On the 12th, at two in the morning, I quitted Coron, overwhelmed with the civilities and attentions of M. Vial, who gave me a letter for the Pacha of the Morea, and another for a Turk at Misitra. I embarked with Joseph and my new janissary in a skiff, which was to convey me to the mouth of the Pamisus, at the. bottom of the Gulf of Messenia. A fine passage of a few hours carried us into the bed of the largest river of the Peloponnese, where our little bark grounded for

want of water. The janissary went in quest of horses to Nissi, a considerable village, three or four miles up the Pamisus. This river was covered with a multitude of wild fowl, and I amused myself with watching their sports till the return of the janissary. Nothing would be so pleasing as natural history, if it were always connected with the history of man: we should with delight behold the migratory birds quitting the unknown tribes of the Atlantic to visit the renowned banks of the Cephisus and the Eurotas. Providence, in order to confound our vanity, has permitted the animals to know before man the real extent of the abode of man; and an American bird might probably attract the attention of Aristotle in the rivers of Greece, when the philosopher had not the slightest suspicion of the existence of a new world. Antiquity would furnish us in its annals with numberless curious approximations; the progresses of nations and of armies would be found connected with the pilgrimages of some solitary bird, or with the peaceful migrations of the antelope or the camel.
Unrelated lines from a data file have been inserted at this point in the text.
-- ==== Sys2Proof/Tests/Slice0.lean ====
section
/-!
SUPPORT. The model's own tests: legality, decoding, one step of each command and of the host's accesses,
with values from 95_test_vectors.md and from the rules' examples; then, for each statement with
hypotheses, a state and operands that meet them, one per clause, at the ends of its ranges.
-/

namespace Sys2Proof.Tests

open Sys2Proof.Machine

/-! ## Helpers -/

/-- An idle block of the smallest capacity, 16, with `bytes` at BUF[0..) and their number in LEN. -/
def withBytes (bytes : Bytes) : State :=
  { State.reset with bufCap := 16, buf := Memory.writeAll [] 0 bytes, len := word bytes.length }

/-- The same with LEN as given. -/
def withLen (n : Nat) : State := { withBytes [] with len := word n }

/-- The same with VALUE as given. -/
def withValue (v : Nat) : State := { withBytes [] with value := word v }

/-- A state in which the word `w` is pending and the next turns are `turns`. -/
def pendingWord (w : Nat) (turns : List Turn) : State :=
  { (withBytes [0x61]).accept (word w) with turns := turns }

/-- An idle state with the next turns. -/
def idle (turns : List Turn) : State := { withBytes [0x61] with turns := turns }

/-- The state a command leaves. -/
def after (i : Instr) (s : State) : State :=
  match exec i s with
  | .next t => t
  | .fault _ => s
  | .refused _ => s

/-- The state a step leaves. -/
def stepped (s : State) : State :=
  match step s with
  | .next t => t
  | .fault _ => s
  | .refused _ => s

theorem exec_after (i : Instr) (s : State) : exec i s = .next (after i s) := by
  obtain ⟨t, h⟩ := exec_next i s
  simp [after, h]

/-- ERRCODE, EINFO0, EINFO1 and EINFO2. -/
def report (s : State) : Byte × Word × Word × Word := (s.errcode, s.einfo0, s.einfo1, s.einfo2)

/-- RLEN, POFF and PLEN. -/
def results (s : State) : Word × Word × Word := (s.rlen, s.poff, s.plen)

/-! ## Legality: each check refuses an ill-formed term -/

/-- 30_encoding.md R75: RSVD not 0. -/
theorem test_wf_reserved_bits : WellFormed.commandWord 0x109 = false := by decide
/-- 30_encoding.md R75: OP 0x00. -/
theorem test_wf_opcode_zero : WellFormed.commandWord 0x00 = false := by decide
/-- 30_encoding.md R75: OP 0x0C, the first one past the map. -/
theorem test_wf_opcode_past_map : WellFormed.commandWord 0x0C = false := by decide
/-- 30_encoding.md R73: the last assigned opcode. -/
theorem test_wf_legal_word : WellFormed.commandWord 0x0B = true := by decide
/-- 20_memory.md R55: a REG access that is not 64 bits wide. -/
theorem test_wf_reg_width : WellFormed.regAccess 0x08 32 = false := by decide
/-- 20_memory.md R55: a REG access that is not 8-byte aligned. -/
theorem test_wf_reg_alignment : WellFormed.regAccess 0x0C 64 = false := by decide
/-- 20_memory.md R55: a REG offset above 0xFF. -/
theorem test_wf_reg_range : WellFormed.regAccess 0x100 64 = false := by decide
/-- 20_memory.md R55: a BUF access wider than 8 bits. -/
theorem test_wf_buf_width : WellFormed.bufAccess 16 0 16 = false := by decide
/-- 20_memory.md R55: a BUF offset at BUF_CAP. -/
theorem test_wf_buf_range : WellFormed.bufAccess 16 16 8 = false := by decide
/-- 20_memory.md R53, R54: the last legal access of each space. -/
theorem test_wf_legal_access :
    WellFormed.access 16 ⟨.reg, 0xF8, 64, .read⟩ = true ∧
      WellFormed.access 16 ⟨.buf, 15, 8, .write 0⟩ = true := by decide

/-! ## Decoding: OP in bits 7 to 0, RSVD above (30_encoding.md R70), opcodes of R73 -/

theorem test_decode_vlqEnc : decodeTableWord 64 0b00000001 = some .vlqEnc := by decide
theorem test_decode_vlqDec : decodeTableWord 64 0b00000010 = some .vlqDec := by decide
theorem test_decode_padsize : decodeTableWord 64 0b00000011 = some .padsize := by decide
theorem test_decode_build : decodeTableWord 64 0b00000100 = some .build := by decide
theorem test_decode_buildz : decodeTableWord 64 0b00000101 = some .buildz := by decide
theorem test_decode_parse : decodeTableWord 64 0b00000110 = some .parse := by decide
theorem test_decode_reseal : decodeTableWord 64 0b00000111 = some .reseal := by decide
theorem test_decode_mix : decodeTableWord 64 0b00001000 = some .mix := by decide
theorem test_decode_encode : decodeTableWord 64 0b00001001 = some .encode := by decide
theorem test_decode_decode : decodeTableWord 64 0b00001010 = some .decode := by decide
theorem test_decode_decodeView : decodeTableWord 64 0b00001011 = some .decodeView := by decide
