-- ==== Sys2Proof/Syntax.lean ====
section
/-! DEFINITION. The sixteen operations of spec/00_scope.md section 6, one constructor per row of
spec/opcode_table.json. -/

namespace Sys2Proof

/-- A layout as an OPERAND: 0 and 1 of the command word's `L` bit (30_encoding.md R70). The session
register of the same name has a third value (10_state.md R14). -/
inductive Layout where
  | lowROM
  | highROM
  deriving DecidableEq, Repr, Inhabited

/-- The operations, with their operands in the order of 30_encoding.md R71. `romSize` and `pageCount`
are naturals: the command word carries 32 and 16 bits of them, "which limits that one encoding, not
the function" (44_checksum_and_size.md R176, R177; 45_dump_engine.md R190). -/
inductive Instr where
  /-- `SESSION_OPEN`, R262. -/
  | sessionOpen
  /-- `QUIESCE`, R265. -/
  | quiesce
  /-- `APPLY word`, R100. -/
  | applyWord (word : Byte)
  /-- `GOTO_ADDRESS addr`, R110; 17 bits by R77. -/
  | gotoAddress (addr : BitVec 17)
  /-- `GOTO_BANK bank`, R114. -/
  | gotoBank (bank : Byte)
  /-- `READ_DATA`, R117. -/
  | readData
  /-- `MAP offset, layout`, R130. -/
  | mapOffset (offset : Offset) (layout : Layout)
  /-- `UNMAP bank, addr, layout`, R134. -/
  | unmapAddress (bank : Byte) (addr : Address) (layout : Layout)
  /-- `GOTO_OFFSET offset`, R137. -/
  | gotoOffset (offset : Offset)
  /-- `VALIDATE checksum, inverseChecksum`, R170. -/
  | validate (checksum inverseChecksum : Checksum)
  /-- `PARSE_HEADER`, R150. -/
  | parseHeader
  /-- `DECODE_ROM_SIZE code`, R175. -/
  | decodeRomSize (code : Byte)
  /-- `PAGE_COUNT romSize, layout`, R177. -/
  | pageCount (romSize : Nat) (layout : Layout)
  /-- `ROM_PAGES code`, R179. -/
  | romPages (code : Byte)
  /-- `DUMP_ROM startBank, pageCount`, R190. -/
  | dumpRom (startBank : Byte) (pages : Nat)
  /-- `DUMP_SRAM sramSizeCode, romSizeCode`, R210. -/
  | dumpSram (sramSizeCode romSizeCode : Byte)
  deriving DecidableEq, Repr

end Sys2Proof
end

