-- ==== Sys2Proof/Machine/State.lean ====
section
/-! DEFINITION. The state of the cartridge bus engine as plain data (spec/10_state.md), the outcome a command
returns to the host (spec/30_encoding.md R84, R85), and the state at power-on (spec/10_state.md R25). -/

namespace Sys2Proof.Machine

/-- Memory: (address, byte) cells with addresses strictly rising. -/
abbrev Memory := List Host.Cell

/-- `status` (10_state.md R18). -/
inductive SessionStatus where
  /-- the spec's `Closed` -/
  | closed
  /-- the spec's `Open` -/
  | opened
  deriving DecidableEq, Repr, Inhabited

/-- The phases of the control lines (40_control_lines.md R103). -/
inductive LinePhase where
  /-- `Off` -/
  | off
  /-- `PoweringUp` -/
  | poweringUp
  /-- `ReadIdle` -/
  | readIdle
  /-- `SramEnabled` -/
  | sramEnabled
  /-- `Raw` -/
  | raw
  deriving DecidableEq, Repr, Inhabited

/-- HeaderInfo (10_state.md R22). -/
structure HeaderInfo where
  title : Vector Byte 20
  speed : BitVec 4
  layoutIndicator : BitVec 4
  cartridgeType : Byte
  romSizeCode : Byte
  sramSizeCode : Byte
  country : Byte
  license : Byte
  version : Byte
  inverseChecksum : Checksum
  checksum : Checksum
  nmiVector : BitVec 16
  resetVector : BitVec 16
  deriving DecidableEq, Repr

/-- The session register file (10_state.md R10). `UNSET` of a cache register is `none` (R13, 30_encoding.md
R78); `Undetermined` of `layout` is `none` (R14); `ctrl` is the spec's `opt 5 bits` (R21). -/
structure Session where
  /-- R18 -/
  status : SessionStatus
  /-- R11: the address last requested -/
  address : Address
  /-- R12: the bank last requested -/
  bank : Byte
  /-- R13: the upper byte as written to the port, `none` for `UNSET` -/
  cachedUpperByte : Option Byte
  /-- R13 -/
  cachedLowerByte : Option Byte
  /-- R13 -/
  cachedBank : Option Byte
  /-- R14: `none` is `Undetermined` -/
  layout : Option Layout
  /-- R14 -/
  layoutLocked : Bool
  /-- R17 -/
  currentOffset : Offset
  /-- R15 -/
  runningChecksum : Sum
  /-- R16 -/
  pageSum : Sum
  /-- R22 -/
  header : Option HeaderInfo
  /-- R21: the five line levels, `none` before the first `Lines` -/
  ctrl : Option Levels
  /-- R20: the code of the last fatal error -/
  lastError : Byte
  deriving DecidableEq, Repr

/-- The four byte-wide ports (10_state.md R30). -/
inductive PortId where
  /-- `A_HI`, bus bits 15:8 -/
  | aHi
  /-- `A_LO`, bus bits 7:0 -/
  | aLo
  /-- `BANK`, bus bits 23:16 -/
  | bank
  /-- `DATA` -/
  | data
  deriving DecidableEq, Repr

/-- One port device as the block sees it (10_state.md R31). -/
structure Port where
  /-- output latch -/
  out : Byte
  /-- direction per bit -/
  dir : Directions
  /-- interrupt-enable mask -/
  inten : Byte
  deriving DecidableEq, Repr

/-- The port devices (10_state.md R30, R31); `pull` is the pull-up mask, which `DATA` only has. -/
structure Ports where
  aHi : Port
  aLo : Port
  bank : Port
  data : Port
  pull : Byte
  deriving DecidableEq, Repr

/-- What the block does at its ports and lines: the trace notation of 95_test_vectors.md section 2, with a
flag that is false where the environment failed the transaction (10_state.md R36). -/
inductive Event where
  /-- `ctrl w`: `Lines` (40_control_lines.md R101), and the phase it enters (R103) -/
  | lines (phase : LinePhase) (levels : Levels)
  /-- `wr P v`: `PortWrite` (R32) -/
  | write (port : PortId) (value : Byte) (ok : Bool)
  /-- `rd v`: `PortRead(DATA)` (R33) at a bus address under line levels; `none` where it failed -/
  | read (ctrl : Option Levels) (bus : BusAddress) (value : Option Byte)
  /-- `dir P d`: `PortDir` (R34) of all eight bits, with the `setDirection` mask it carries -/
  | direction (port : PortId) (dir : Direction) (mask : Byte) (ok : Bool)
  /-- `pull DATA m`: `PortPull` (R34) -/
  | pullups (mask : Byte) (ok : Bool)
  /-- `inten P m`: `PortIntEn` (R35) -/
  | intEnable (port : PortId) (mask : Byte) (ok : Bool)
  deriving DecidableEq, Repr

/-- MODEL'S OWN. The environment as plain data: what it will answer, and the record of what it was asked. -/
structure Env where
  /-- what the cartridge drives, keyed by line levels and bus address (10_state.md R33) -/
  cart : Memory
  /-- what the environment gives at a transaction of this number, whatever `cart` says (R33: "vary from read
  to read") -/
  answers : Memory
  /-- the numbers of the transactions the environment fails (R36) -/
  failing : List Nat
  /-- port transactions made so far -/
  txn : Nat
  /-- port transactions and line changes made, newest first -/
  trace : List Event
  deriving DecidableEq, Repr

/-- The four fatal error kinds (60_exceptions.md R230). -/
inductive FatalKind where
  /-- R231 -/
  | headerChecksumMismatch
  /-- R232 -/
  | unknownLayoutField
  /-- R233 -/
  | invalidRomSizeCode
  /-- R234 -/
  | portTransactionFailure
  deriving DecidableEq, Repr

/-- The reasons of a refusal in the spec's sense (30_encoding.md R84, 60_exceptions.md R235): the command is
answered and changes nothing. The machine goes on. -/
inductive RefuseReason where
  | sessionClosed
  | sessionAlreadyOpen
  | layoutUndetermined
  | headerAlreadyParsed
  | argumentOutOfRange
  | reservedEncoding
  deriving DecidableEq, Repr

/-- The status of a command (30_encoding.md R84). -/
inductive Status where
  | ok
  | fatal (kind : FatalKind)
  | refused (reason : RefuseReason)
  deriving DecidableEq, Repr

/-- DumpResult (10_state.md R23). -/
structure DumpResult where
  bytes : List Byte
  checksum : Checksum
  duration : Nat
  deriving DecidableEq, Repr

/-- The results of 30_encoding.md R85. -/
inductive Result where
  /-- `READ_DATA` -/
  | value (v : Byte)
  /-- `MAP` -/
  | bankAddress (bank : Byte) (addr : Address)
  /-- `UNMAP` -/
  | offset (o : Offset)
  /-- `VALIDATE` -/
  | valid (b : Bool)
  /-- `PARSE_HEADER` -/
  | header (h : HeaderInfo)
  /-- `DECODE_ROM_SIZE`: `romSize` is `none` where `sizeValid` is false (44_checksum_and_size.md R175) -/
  | romSize (sizeValid : Bool) (romSize : Option Nat)
  /-- `PAGE_COUNT`, `ROM_PAGES` -/
  | pageCount (n : Nat)
  /-- `DUMP_ROM`, with the flag of 45_dump_engine.md R200 -/
  | romDump (d : DumpResult) (checksumMatch : Bool)
  /-- `DUMP_SRAM` -/
  | sramDump (d : DumpResult)
  deriving DecidableEq, Repr

/-- What a command returns: a status and, when it is `OK`, the result if the operation has one
(30_encoding.md R84, R85). -/
structure Response where
  status : Status
  result : Option Result
  deriving DecidableEq, Repr

/-- MODEL'S OWN. The host's side of the block. -/
structure HostSide where
  /-- the command words the host has still to issue, first one first (00_scope.md R4) -/
  commands : List CommandWord
  /-- what the last command returned -/
  response : Option Response
  /-- dumps completed: the counter of the free value `Config.duration` -/
  dumps : Nat
  deriving DecidableEq, Repr

/-- The machine. -/
structure State where
  /-- the open parameters of 00_scope.md R3, written by nothing -/
  config : Config
  /-- the CartridgeSession (10_state.md R10) -/
  session : Session
  /-- the control-line sequencer (40_control_lines.md R103) -/
  phase : LinePhase
  /-- the port devices (10_state.md R31) -/
  ports : Ports
  /-- the environment -/
  env : Env
  /-- the host -/
  host : HostSide
  deriving DecidableEq, Repr

/-- Reasons the machine stops with a fault. There is none: the spec's fatal errors are taken as it describes
them (60_exceptions.md R236) and leave a machine that goes on, with the session closed. Safe: nothing is
left out. -/
inductive Fault : Type where
  deriving DecidableEq, Repr

/-- Reasons an instruction has no meaning. A refusal of the SPEC is not one of them: it is a `RefuseReason`
in the response. -/
inductive Refusal where
  /-- an instruction not modelled yet. Raised by no arm of `exec`: every instruction has its meaning. Safe. -/
  | notModelled (mnemonic : String)
  deriving DecidableEq, Repr

/-- The three outcomes of an instruction or a step. -/
abbrev Answer := Host.Outcome State Fault Refusal

/-- A port at power-on. DESIGN CHOICE (unspecified in 10_state.md R25; log 1): latch 0, all bits input, interrupt
enable 0. Unsafe. -/
def Port.powerOn : Port :=
  { out := 0, dir := Vector.replicate 8 .input, inten := 0 }

/-- The machine at power-on, before the first `SESSION_OPEN` (10_state.md R25, 70_reset_and_hazards.md R261):
`status = Closed`, `lastError = 0x00`, no header, `ctrl` none, phase `Off`. DESIGN CHOICE (unspecified there; log
1): zero for the other registers and ports, `UNSET` caches, `Undetermined` layout, ports input. Unsafe. The
host has issued nothing and the environment has nothing scheduled (logs 5, 6, 8). -/
def State.reset : State where
  config := { Config.platform with foldBankRef := .entered }
  session :=
    { status := .closed, address := 0, bank := 0
      cachedUpperByte := none, cachedLowerByte := none, cachedBank := none
      layout := none, layoutLocked := false
      currentOffset := 0, runningChecksum := 0, pageSum := 0
      header := none, ctrl := none, lastError := 0 }
  phase := .off
  ports :=
    { aHi := Port.powerOn, aLo := Port.powerOn, bank := Port.powerOn, data := Port.powerOn, pull := 0 }
  env := { cart := [], answers := [], failing := [], txn := 0, trace := [] }
  host := { commands := [], response := none, dumps := 0 }

end Sys2Proof.Machine
end

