-- ==== Sys2Proof/Machine/Operands.lean ====
section
/-! DEFINITION. The arithmetic of operands and operand ranges: fixed parameters (spec/00_scope.md R2), page
sizes and the map (spec/42_cartridge_map.md), the address split (spec/41_address_bus.md), sizes
(spec/44_checksum_and_size.md), dump origins and ranges (spec/45_dump_engine.md). Pure functions. -/

namespace Sys2Proof.Machine

/-- `PAGE(layout)` (42_cartridge_map.md R131). -/
def pageSize : Layout → Nat
  | .lowROM => 32768
  | .highROM => 65536

/-- `HDR_BASE(layout)` (43_header_parser.md R145). -/
def headerBase : Layout → Nat
  | .lowROM => 32704
  | .highROM => 65472

/-- `HDR_LEN` (00_scope.md R2). -/
def headerLength : Nat := 36

/-- `SPLIT_PAGES` (45_dump_engine.md R193). -/
def splitPages : Nat := 64

/-- `SRAM_CEILING` (45_dump_engine.md R213). -/
def sramCeiling : Nat := 0x7FFF

/-- `ROM_CODE_MIN` (30_encoding.md R82). -/
def romCodeMin : Nat := 7

/-- The overflow sentinel of `GOTO_ADDRESS` (30_encoding.md R77). -/
def overflowSentinel : Nat := 0x10000

/-- The upper address byte (41_address_bus.md R111): bits 15:8, with bit 7 set in LowROM. -/
def upperByte (l : Layout) (addr : Address) : Byte :=
  match l with
  | .lowROM => addr.extractLsb' 8 8 ||| 0x80#8
  | .highROM => addr.extractLsb' 8 8

/-- The lower address byte (41_address_bus.md R111). -/
def lowerByte (addr : Address) : Byte :=
  addr.extractLsb' 0 8

/-- `offset < 256 * PAGE(layout)`, the domain of the map (42_cartridge_map.md R132). -/
def inMap (l : Layout) (offset : Nat) : Bool :=
  decide (offset < 256 * pageSize l)

/-- `resolveNat(o, layout)` (42_cartridge_map.md R133): the untruncated quotient and the remainder. -/
def resolveNat (l : Layout) (offset : Nat) : Nat × Nat :=
  (offset / pageSize l, offset % pageSize l)

/-- `MAP` inside its domain (42_cartridge_map.md R130). -/
def mapBankAddress (l : Layout) (offset : Nat) : Byte × Address :=
  (.ofNat 8 (resolveNat l offset).1, .ofNat 16 (resolveNat l offset).2)

/-- `UNMAP` inside its domain (42_cartridge_map.md R134). -/
def unmapOffset (l : Layout) (bank : Byte) (addr : Address) : Offset :=
  .ofNat 32 (bank.toNat * pageSize l + addr.toNat)

/-- `DECODE_ROM_SIZE` (44_checksum_and_size.md R175): `2^(code-7)` megabits, none where the code is invalid. -/
def decodedRomSize (code : Byte) : Option Nat :=
  if romCodeMin ≤ code.toNat then some (2 ^ (code.toNat - romCodeMin)) else none

/-- `PAGE_COUNT` (44_checksum_and_size.md R177). -/
def pagesOf (l : Layout) (romSize : Nat) : Nat :=
  match l with
  | .lowROM => romSize * 2 * 2
  | .highROM => romSize * 2

/-- `sramBytes(sramSizeCode)` (44_checksum_and_size.md R180). -/
def sramBytes (sramSizeCode : Byte) : Nat :=
  sramSizeCode.toNat / 8 * 1024

/-- `passList` (45_dump_engine.md R193): (origin bank, pages) of each pass of a ROM dump. -/
def passList (c : Config) (startBank : Byte) (pages : Nat) (l : Layout) : List (Nat × Nat) :=
  if l = .highROM ∧ splitPages < pages then
    [(c.hiromOriginA.val, splitPages), (c.hiromOriginB.toNat, pages - splitPages)]
  else [(startBank.toNat, pages)]

/-- Every pass stays within bank 255 (45_dump_engine.md R192). -/
def passesFit (passes : List (Nat × Nat)) : Bool :=
  passes.all fun p => decide (p.1 + p.2 ≤ 256)

/-- The layout's SRAM start bank (45_dump_engine.md R211). -/
def sramOriginBank (c : Config) : Layout → Nat
  | .lowROM => c.sramLowBank.toNat
  | .highROM => c.sramHighBank.toNat

/-- The layout's SRAM start address (45_dump_engine.md R211). -/
def sramOriginAddr (c : Config) : Layout → Nat
  | .lowROM => c.sramLowAddr.toNat
  | .highROM => c.sramHighAddr.toNat

/-- The layout's SRAM control word (45_dump_engine.md R211). -/
def sramControlWord (c : Config) : Layout → Byte
  | .lowROM => c.cwSramLow
  | .highROM => c.cwSramHigh

/-- `ceil(n / cap)`, `cap = 0x8000 - a0` bytes a bank: the banks an SRAM dump uses (45_dump_engine.md R212). -/
def sramBanks (a0 n : Nat) : Nat :=
  (n + (sramCeiling + 1 - a0) - 1) / (sramCeiling + 1 - a0)

/-- `sramFits(b0, a0, n)` (45_dump_engine.md R212). -/
def sramFits (b0 a0 n : Nat) : Bool :=
  decide (b0 + sramBanks a0 n ≤ 256)

/-- Where the SRAM dump goes after the byte at (`sb`, `sa`) (45_dump_engine.md R213): the next address, or the
origin address of the next bank once the address exceeds the ceiling. -/
def sramNext (a0 sb sa : Nat) : Nat × Nat :=
  if sramCeiling < sa + 1 then (sb + 1, a0) else (sb, sa + 1)

/-- Byte `k` of a header block. -/
def rawByte (raw : List Byte) (k : Nat) : Byte :=
  raw.getD k 0

/-- A 16-bit header field, low byte at the lower offset (20_memory.md R48). -/
def littleEndian (raw : List Byte) (k : Nat) : BitVec 16 :=
  rawByte raw (k + 1) ++ rawByte raw k

/-- The layout nibble, `raw[21][3:0]` (43_header_parser.md R147). -/
def layoutNibble (raw : List Byte) : BitVec 4 :=
  (rawByte raw 21).extractLsb' 0 4

/-- `extract(raw)` (43_header_parser.md R148). -/
def extractHeader (raw : List Byte) : HeaderInfo where
  title := Vector.ofFn fun k => rawByte raw k.val
  speed := (rawByte raw 21).extractLsb' 4 4
  layoutIndicator := layoutNibble raw
  cartridgeType := rawByte raw 22
  romSizeCode := rawByte raw 23
  sramSizeCode := rawByte raw 24
  country := rawByte raw 25
  license := rawByte raw 26
  version := rawByte raw 27
  inverseChecksum := littleEndian raw 28
  checksum := littleEndian raw 30
  nmiVector := littleEndian raw 32
  resetVector := littleEndian raw 34

/-- The five levels of a control word, bits 4:0; bits 7:5 drive nothing (30_encoding.md R74, R75). -/
def lineLevels (w : Byte) : Levels :=
  w.extractLsb' 0 5

/-- All eight bits of a port in one direction (10_state.md R34). -/
def allBits (d : Direction) : Directions :=
  Vector.replicate 8 d

/-- The `setDirection` mask of `allBits d` (10_state.md R34, 00_scope.md R3). -/
def directionMask (e : DirEncoding) : Direction → Byte
  | .input => e.inputMask
  | .output => e.outputMask

/-- The numbers of 30_encoding.md R84. -/
def FatalKind.code : FatalKind → Byte
  | .headerChecksumMismatch => 0x01
  | .unknownLayoutField => 0x02
  | .invalidRomSizeCode => 0x03
  | .portTransactionFailure => 0x04

/-- The numbers of 30_encoding.md R84. -/
def RefuseReason.code : RefuseReason → Byte
  | .sessionClosed => 0x10
  | .sessionAlreadyOpen => 0x11
  | .layoutUndetermined => 0x12
  | .headerAlreadyParsed => 0x13
  | .argumentOutOfRange => 0x14
  | .reservedEncoding => 0x15

/-- The status code a command reports (30_encoding.md R84). -/
def Status.code : Status → Byte
  | .ok => 0x00
  | .fatal k => k.code
  | .refused r => r.code

end Sys2Proof.Machine
end

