-- ==== Sys2Proof/Machine/Step.lean ====
section
/-! DEFINITION. One step: the next command of the host, decoded and run to completion (spec/00_scope.md R4). -/

namespace Sys2Proof.Machine

/-- One command. With none issued the block does nothing (70_reset_and_hazards.md R261); a word that is no
command is refused (30_encoding.md R73). -/
def step (s : State) : Host.Outcome State Fault Refusal :=
  match nextCommand s with
  | none => .next s
  | some (w, s') =>
    match decode w with
    | .ok i => exec i s'
    | .error e => .next (refuseWord e s')

/-- `s` with a command word placed where `step` takes its next one: the host issues it. The bits above `nbits`
are 0. -/
def State.withFetchWord (s : State) (nbits w : Nat) : State :=
  { s with host := { s.host with commands := .ofNat 40 (w % 2 ^ nbits) :: s.host.commands } }

end Sys2Proof.Machine
end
The janissary returned with a guide and five horses: two for the guide and the three others for me, Joseph, and himself. We passed through Nisi, which seems not to have been known in ancient times. I saw the waywode for a moment: he was a young and very affable Greek, who offered me confectionary and wine; but I declined his hospitality, and pursued my route to Tripolizza,

We directed our course towards Mount Ithome, leaving the ruins of Messene on our right. The Abbé Fourmont, who visited these ruins seventy years ago, counted thirty-eight towers then standing. I think M. Vial informed me that nine of these yet remain entire, together with a considerable fragment of the exterior wall. M. Poucqueville, who travelled through Messenia ten years before me, was not at Messene. We arrived about three in the afternoon at the foot of Ithome, the modern Mount Vulcano according to D'Anville. I was convinced, by an examination of this mountain, how difficult it is thoroughly to understand the ancient writers without having seen the places of which they treat. It is evident, for instance, that Messene and the ancient Ithome could not comprise the mountain within their limits, and that we ought to adopt the -signification assigned to the Greek particle zeg by M. Lechevalier, who, on occasion of the pursuit of Hector by Achilles, observes, that it ought to be rendered before Troy, and not round Troy.

We passed through several villages, Chafasa, Scala, Cyparissa, and several others recently destroyed by the pacha, during his last expidition against the banditti. In all these villages I observed but one female; with her blue eyes, her majestic stature, and her beauty, she was no disgrace to the blood of the Heraclides. Messenia was almost invariably unfortunate: a fertile country frequently proves a baneful boon to its inhabitants.